**REQUIRED WORK**
Starting at the first line of the data below, write out each line exactly until you reach the line containing "namespace Sys2Proof", and include that line too.

═══

-- ==== Sys2Proof/Syntax.lean ====
section
/-! DEFINITION. The instructions of CORE: one constructor per row of spec/opcode_table.json (30_encoding.md R66). -/

namespace Sys2Proof

/-- The 34 instructions and the default row `UNIMPL`, in the order of the table. Ignored bits (R68) are no operand. -/
inductive Instr where
  /-- `CLS`, 00E0 (R140). -/
  | cls
  /-- `RET`, 00EE (R81). -/
  | ret
  /-- `JP NNN`, 1NNN (R82). -/
  | jp (nnn : Addr12)
  /-- `CALL NNN`, 2NNN (R83). -/
  | call (nnn : Addr12)
  /-- `SE Vx, NN`, 3XNN (R84). -/
  | seImm (x : Reg) (nn : Byte)
  /-- `SNE Vx, NN`, 4XNN (R85). -/
  | sneImm (x : Reg) (nn : Byte)
  /-- `SE Vx, Vy`, 5XY0 (R86). -/
  | seReg (x y : Reg)
  /-- `LD Vx, NN`, 6XNN (R101). -/
  | ldImm (x : Reg) (nn : Byte)
  /-- `ADD Vx, NN`, 7XNN (R102). -/
  | addImm (x : Reg) (nn : Byte)
  /-- `LD Vx, Vy`, 8XY0 (R103). -/
  | ldReg (x y : Reg)
  /-- `OR Vx, Vy`, 8XY1 (R104). -/
  | orReg (x y : Reg)
  /-- `AND Vx, Vy`, 8XY2 (R105). -/
  | andReg (x y : Reg)
  /-- `XOR Vx, Vy`, 8XY3 (R106). -/
  | xorReg (x y : Reg)
  /-- `ADD Vx, Vy`, 8XY4 (R107). -/
  | addReg (x y : Reg)
  /-- `SUB Vx, Vy`, 8XY5 (R108). -/
  | subReg (x y : Reg)
  /-- `SHR Vx, Vy`, 8XY6 (R109). -/
  | shrReg (x y : Reg)
  /-- `SUBN Vx, Vy`, 8XY7 (R110). -/
  | subnReg (x y : Reg)
  /-- `SHL Vx, Vy`, 8XYE (R111). -/
  | shlReg (x y : Reg)
  /-- `SNE Vx, Vy`, 9XY0 (R87). -/
  | sneReg (x y : Reg)
  /-- `LD I, NNN`, ANNN (R120). -/
  | ldI (nnn : Addr12)
  /-- `JP V0, NNN`, BNNN (R88). -/
  | jpV0 (nnn : Addr12)
  /-- `RND Vx, NN`, CXNN (R156). -/
  | rnd (x : Reg) (nn : Byte)
  /-- `DRW Vx, Vy, N`, DXYN (R141). -/
  | drw (x y : Reg) (n : Nibble)
  /-- `SKP Vx`, EX9E (R150). -/
  | skp (x : Reg)
  /-- `SKNP Vx`, EXA1 (R151). -/
  | sknp (x : Reg)
  /-- `LD Vx, DT`, FX07 (R153). -/
  | getDt (x : Reg)
  /-- `LD Vx, K`, FX0A (R152). -/
  | waitKey (x : Reg)
  /-- `LD DT, Vx`, FX15 (R154). -/
  | setDt (x : Reg)
  /-- `LD ST, Vx`, FX18 (R155). -/
  | setSt (x : Reg)
  /-- `ADD I, Vx`, FX1E (R121). -/
  | addI (x : Reg)
  /-- `LD F, Vx`, FX29 (R122). -/
  | glyph (x : Reg)
  /-- `LD B, Vx`, FX33 (R123). -/
  | bcd (x : Reg)
  /-- `LD [I], Vx`, FX55 (R124). -/
  | storeRegs (x : Reg)
  /-- `LD Vx, [I]`, FX65 (R125). -/
  | loadRegs (x : Reg)
  /-- `UNIMPL`: an opcode word that no other row selects (R67, R171). -/
  | unimpl (op : Opcode)
  deriving DecidableEq, Repr

end Sys2Proof
end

═══

**RESULT FOR THIS TASK**
-- ==== Sys2Proof/Syntax.lean ====
section
/-! DEFINITION. The instructions of CORE: one constructor per row of spec/opcode_table.json (30_encoding.md R66). -/

namespace Sys2Proof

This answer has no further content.